About this task >> Every line of the material must be copied exactly, from the first to the last.

Exercise material >>

-- ==== Sys2Proof/Laws/Receiver.lean ====
section
/-! SUPPORT. The workshop receiver fed a whole request frame: an idle receiver takes the request at its last
character. -/

namespace Sys2Proof.Machine

/-- Two moves of the receiver at one instant are the second alone. -/
theorem receiveAs_receiveAs (r q : Receiver) (s : State) : receiveAs r (receiveAs q s) = receiveAs r s := rfl

/-- A receiving receiver takes characters in order while the frame is not complete. -/
theorem receiving_foldl (mid cs : List Byte) (s : State) (hc : cs ≠ [])
    (h : cs.length + mid.length < (cs.getD 0 0#8).toNat) :
    mid.foldl (fun u b => receiveCharacter b .none u) (receiveAs (.receiving cs) s) =
      receiveAs (.receiving (cs ++ mid)) s := by
  induction mid generalizing cs with
  | nil => simp
  | cons b rest ih =>
    obtain ⟨c, cs', rfl⟩ := List.exists_cons_of_ne_nil hc
    have hstep : receiveCharacter b .none (receiveAs (.receiving (c :: cs')) s) =
        receiveAs (.receiving (c :: cs' ++ [b])) s := by
      simp only [receiveCharacter, receiveAs, frameGains, State.setShop]
      rw [if_neg (by simp), if_neg]
      simp at h ⊢
      omega
    rw [List.foldl_cons, hstep, ih _ (by simp)]
    · simp
    · simp at h ⊢
      omega

/-- The check character brings the sum of a frame to 0 (R163). -/
theorem sumBytes_checkOf (l : List Byte) : sumBytes (l ++ [checkOf l]) = 0#8 := by
  simp [sumBytes, checkOf, List.foldl_append]

/-- An idle receiver in an awake state that is fed a request frame takes its request at the last character (R163). -/
theorem receiveFrame_requestFrame (code tag : Byte) (data : List Byte) (s : State) (ha : s.awake = true)
    (hi : s.shop.receiver = .idle) (hl : data.length ≤ 60) :
    receiveFrame (requestFrame code tag data) s =
      takeRequest code tag data
        (receiveAs (.receiving ([byteOf (data.length + 4), code, tag] ++ data)) s) := by
  have hn : (byteOf (data.length + 4)).toNat = data.length + 4 := by
    simp [byteOf]
    omega
  have hfirst : receiveCharacter (byteOf (data.length + 4)) .none s =
      receiveAs (.receiving [byteOf (data.length + 4)]) s := by
    simp only [receiveCharacter, hi, hn]
    rw [if_neg]
    simp
    omega
  simp only [receiveFrame, when, ha, if_true, requestFrame, List.foldl_append, List.foldl_cons, List.foldl_nil,
    List.cons_append, List.nil_append, hfirst]
  have hmid := receiving_foldl ([code, tag] ++ data) [byteOf (data.length + 4)] s (by simp)
    (by
      simp [hn]
      omega)
  simp only [List.foldl_cons, List.cons_append, List.nil_append] at hmid
  rw [hmid]
  have hsum := sumBytes_checkOf (byteOf (data.length + 4) :: code :: tag :: data)
  simp only [receiveCharacter, receiveAs, State.setShop, frameGains]
  rw [if_neg (by simp), if_pos (by simp [hn])]
  simp only [frameComplete]
  rw [if_neg (by simpa using hsum)]
  simp

end Sys2Proof.Machine
end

Task response >>
-- ==== Sys2Proof/Laws/Receiver.lean ====
section
/-! SUPPORT. The workshop receiver fed a whole request frame: an idle receiver takes the request at its last
character. -/

namespace Sys2Proof.Machine

/-- Two moves of the receiver at one instant are the second alone. -/
theorem receiveAs_receiveAs (r q : Receiver) (s : State) : receiveAs r (receiveAs q s) = receiveAs r s := rfl

/-- A receiving receiver takes characters in order while the frame is not complete. -/
theorem receiving_foldl (mid cs : List Byte) (s : State) (hc : cs ≠ [])
    (h : cs.length + mid.length < (cs.getD 0 0#8).toNat) :
    mid.foldl (fun u b => receiveCharacter b .none u) (receiveAs (.receiving cs) s) =
      receiveAs (.receiving (cs ++ mid)) s := by
  induction mid generalizing cs with
  | nil => simp
  | cons b rest ih =>
    obtain ⟨c, cs', rfl⟩ := List.exists_cons_of_ne_nil hc
    have hstep : receiveCharacter b .none (receiveAs (.receiving (c :: cs')) s) =
        receiveAs (.receiving (c :: cs' ++ [b])) s := by
      simp only [receiveCharacter, receiveAs, frameGains, State.setShop]
      rw [if_neg (by simp), if_neg]
      simp at h ⊢
      omega
    rw [List.foldl_cons, hstep, ih _ (by simp)]
    · simp
    · simp at h ⊢
      omega

/-- The check character brings the sum of a frame to 0 (R163). -/
theorem sumBytes_checkOf (l : List Byte) : sumBytes (l ++ [checkOf l]) = 0#8 := by
  simp [sumBytes, checkOf, List.foldl_append]

/-- An idle receiver in an awake state that is fed a request frame takes its request at the last character (R163). -/
theorem receiveFrame_requestFrame (code tag : Byte) (data : List Byte) (s : State) (ha : s.awake = true)
    (hi : s.shop.receiver = .idle) (hl : data.length ≤ 60) :
    receiveFrame (requestFrame code tag data) s =
      takeRequest code tag data
        (receiveAs (.receiving ([byteOf (data.length + 4), code, tag] ++ data)) s) := by
  have hn : (byteOf (data.length + 4)).toNat = data.length + 4 := by
    simp [byteOf]
    omega
  have hfirst : receiveCharacter (byteOf (data.length + 4)) .none s =
      receiveAs (.receiving [byteOf (data.length + 4)]) s := by
    simp only [receiveCharacter, hi, hn]
    rw [if_neg]
    simp
    omega
  simp only [receiveFrame, when, ha, if_true, requestFrame, List.foldl_append, List.foldl_cons, List.foldl_nil,
    List.cons_append, List.nil_append, hfirst]
  have hmid := receiving_foldl ([code, tag] ++ data) [byteOf (data.length + 4)] s (by simp)
    (by
      simp [hn]
      omega)
  simp only [List.foldl_cons, List.cons_append, List.nil_append] at hmid
  rw [hmid]
  have hsum := sumBytes_checkOf (byteOf (data.length + 4) :: code :: tag :: data)
  simp only [receiveCharacter, receiveAs, State.setShop, frameGains]
  rw [if_neg (by simp), if_pos (by simp [hn])]
  simp only [frameComplete]
  rw [if_neg (by simpa using hsum)]
  simp

end Sys2Proof.Machine
end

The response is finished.